Whether someone is granted access to specific data is determined in the access control process, which is based upon three steps:

  1. Identification (“I’m Jane”)
  2. Authentication (“It’s true, you are Jane”)
  3. Authorization (“I see you are Jane, and you are allowed access to this information.”)

Most online authentication is accomplished using a single authentication factor; a username and password. To gain access to data protected this way, you must simply know the username and password. But as we have seen, even if you don’t share your username and password, they are ways people can steal them from you. Multifactor authentication introduces another layer of security that isn’t something you know, but rather something you have in your possession, making it much more difficult to steal.

Q. What are the available types of authentication factors?

There are four types of authentication factors.

  • Knowledge: Knowledge-based authentication (KBA) requires users to provide information to log in (username, password, PIN, or answers to secret questions).
  • Possession: Requires users to prove they have something in their possession that the system knows is theirs (a device [phone, PC], a hard token [USB or stand-alone], an ID card, etc.)
  • Inherence: Using biometrics, the system can prove you are who you say you are (retina or iris scan, fingerprint scan, voice recognition, facial recognition, etc.)
  • Context: Also known as Adaptive Authentication, the user’s context of use (i.e., time, location, device, browser) is checked against a stored profile. If it matches, the user does not have to do anything. If not, they must authenticate their second factor using another type.

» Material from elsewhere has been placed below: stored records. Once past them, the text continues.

/-- ETH_FRAME_RECEIVE (R336, R339, R340): a frame that is addressed to the partition goes to the PTP clock, to SCT or to a queue
pair of the operating system's device, which one of those in use being a free value. A datagram to SCT that is no packet is dropped. -/
def execEthFrameReceive (oct : Nat) (frame : EthFrame) (s : State) : Host.Outcome State Fault Refusal :=
  let pn := partOfOct s oct
  let p := partOf s pn
  if !portCarries s pn oct frame || (frame.dstMac != (reg p .netMacaddr).setWidth 48 && !frame.multicastJoined) then .next s
  else if frame.ptp then .next (ptpSync s pn oct frame.ptpOffset)
  else if toSct p frame then
    match decodeSct frame.datagram frame.next with
    | some k => takeSct s pn k
    | none => .next s
  else
    let (k, s) := takeFree s
    .next (netDeliver (modPart s pn (fun p => { p with
      osFrames := p.osFrames ++ ([(Config.freeNat k % max 1 p.netDev.pairs, frame)] : List (Nat × EthFrame)) })) pn)

/-- Whether a frame passes the source filter (R337, R338). -/
def egressOk (p : Partition) (f : EthFrame) : Bool :=
  let ip6 : BitVec 128 := (reg p .netIpv6h).setWidth 128 <<< 64 ||| (reg p .netIpv6l).setWidth 128
  f.srcMac == (reg p .netMacaddr).setWidth 48
    && (match f.srcIp4 with
      | none => true
      | some a => (reg p .netIpv4).getLsbD 32 && a == (reg p .netIpv4).setWidth 32)
    && (match f.srcIp6 with
      | none => true
      | some a => ip6 != 0 && a == ip6)

/-- Whether a frame goes to a peer at the address of its entry: the next hop's MAC, and the IP address of the entry's family
(R344). -/
def toPeer (s : State) (p : Partition) (rank : Nat) (f : EthFrame) : Bool :=
  let e := peerEntry s p rank
  let w (i : Nat) : DWord := e.getD i 0
  f.dstMac == (w 0).extractLsb' 0 48
    && (if (w 0).getLsbD 60 then f.dstIp6 == some (w 2 ++ w 1) && f.dstIp4.isNone
        else f.dstIp4 == some ((w 1).extractLsb' 0 32) && f.dstIp6.isNone)

/-- The port on which a stream leaves whole (R340). -/
def streamPortOf (s : State) (p : Partition) (key : Nat) : Option Nat :=
  let ports := lagPorts s p
  ports[Config.streamPort key % max 1 ports.length]?

/-- Whether a frame carries a packet of SCT out of the partition as the port sends it (R340, R344): the first of its stream, on the
stream's port, to its peer. -/
def carriesPacket (s : State) (p : Partition) (oct : Nat) (frame : EthFrame) (k : SctPacket) : Bool :=
  let key (q : SctPacket) : Nat := streamKey q.dst q.qp.toNat
  p.wire.find? (fun q => key q == key k) == some k && streamPortOf s p (key k) == some oct && toPeer s p k.dst frame

/-- What the port does with a frame: out if it passes the source filter, and dropped and logged otherwise (R337). -/
def egress (s : State) (pn oct : Nat) (frame : EthFrame) : State :=
  if egressOk (partOf s pn) frame then { s with sent := s.sent ++ ([(oct, .frame frame)] : List (Nat × SentItem)) }
  else logViolation s pn 4 oct 0xFF 0 (frame.srcMac.setWidth 64)

/-- The Internet checksum of bytes: the complement of the sum of their 16-bit words, the first byte of each the high one, with the
carries added in. -/
def inetSum : List Byte → Nat
  | a :: b :: bs => 256 * a.toNat + b.toNat + inetSum bs
  | [a] => 256 * a.toNat
  | [] => 0

def inetChecksum (bs : List Byte) : Nat :=
  let fold (n : Nat) : Nat := n % 65536 + n / 65536
  65535 - fold (fold (inetSum bs))

/-- The FCS of a frame's bytes (IEEE 802.3). -/
def frameCrc (bs : List Byte) : BitVec 32 :=
  let bit (c : BitVec 32) : BitVec 32 := if c.getLsbD 0 then (c >>> 1) ^^^ 0xEDB88320 else c >>> 1
  ~~~ (bs.foldl (fun c b => (List.range 8).foldl (fun c _ => bit c) (c ^^^ b.setWidth 32)) 0xFFFFFFFF)

/-- A frame as the network device sends it (R339, Virtio): with its FCS, and with the checksum put in where the driver left it to the
device. -/
def netFrame (csum : Option (Nat × Nat)) (f : EthFrame) : EthFrame :=
  let body := frameBody f
  let body := match csum with
    | some (start, at_) =>
      let v := inetChecksum (body.drop start)
      (body.set (start + at_) (BitVec.ofNat 8 (v / 256))).set (start + at_ + 1) (BitVec.ofNat 8 v)
    | none => body
  { f with bytes := body ++ leBytes 4 (frameCrc body).toNat }

/-- ETH_FRAME_TRANSMIT (R336, R337, R340): a frame of the operating system, or one that carries a packet that SCT has to send; such a
packet leaves in its stream's order and on its stream's port. The cap of NET_TXCAP says when, not whether. -/
def execEthFrameTransmit (oct : Nat) (frame : EthFrame) (s : State) : Host.Outcome State Fault Refusal :=
  let pn := partOfOct s oct
  let p := partOf s pn
  if !portCarries s pn oct frame then .next s
  else match (if toSct p frame then decodeSct frame.datagram frame.next else none) with
    | some k =>
      if !p.wire.contains k then .next (egress s pn oct frame)
      else if carriesPacket s p oct frame k then .next (egress (modPart s pn (fun p => { p with wire := p.wire.erase k })) pn oct frame)
      else .next s
    | none => .next (egress s pn oct frame)

end Sys2Proof.Machine
end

To be considered multifactor authentication, the security solution must combine factors from two or more types. For example, requesting a password and sending a code to the user’s email address would not qualify as multiple factors because they are both accessed using something you know. Remember: The challenge is to make it hard for someone else to pretend to be you while also making it easy for you to prove it is you.

Q. What are the methods and best practices for making MFA a good user experience?

  • Recognize that extra authentication disrupts users’ tasks and ensure they understand why the security is necessary.
  • Provide multiple options for completing the second factor so that users are more likely to find the one that works for them.
  • Provide back-up methods, like phone numbers or codes, to support users who lost access to their primary method, (i.e., are away from their phone or lost their token).
  • Provide clear next steps for users and staff when authentication fails so that authorized users can correct their mistake and get back to doing their task.
  • Help prevent unauthorized access by proactively notifying users of access attempts and failures.
  • Ensure each step in the authentication process meets accessibility requirements.

Q. Which companies are doing MFA and what are the trends?

Many companies are now offering multifactor authentication security on the data they provide online. Government organizations, financial institutions, healthcare companies, online storage companies, and social media have largely adopted multifactor authentication to keep their data more secure. Typically, companies use username and password as the first factor (knowledge) and offer an optional second factor (to their customers who choose to enroll), where they send a code via text message to your mobile phone (possession). Some companies are exploring ways to eliminate the security code from the process because of its usability and security issues. Requiring users to copy the code introduces opportunities for mistakes, and there is a security hole created when the code is sent via cell service where it can be intercepted.

As technology evolves, so too will our methods of keeping data secure. Case in point: We’re seeing more companies trend toward biometric measures. Mobile phone and computer manufacturers are increasingly incorporating fingerprint and now even cutting-edge face-scanning technologies that provide a more secure environment while maintaining a relatively simple and streamlined user experience.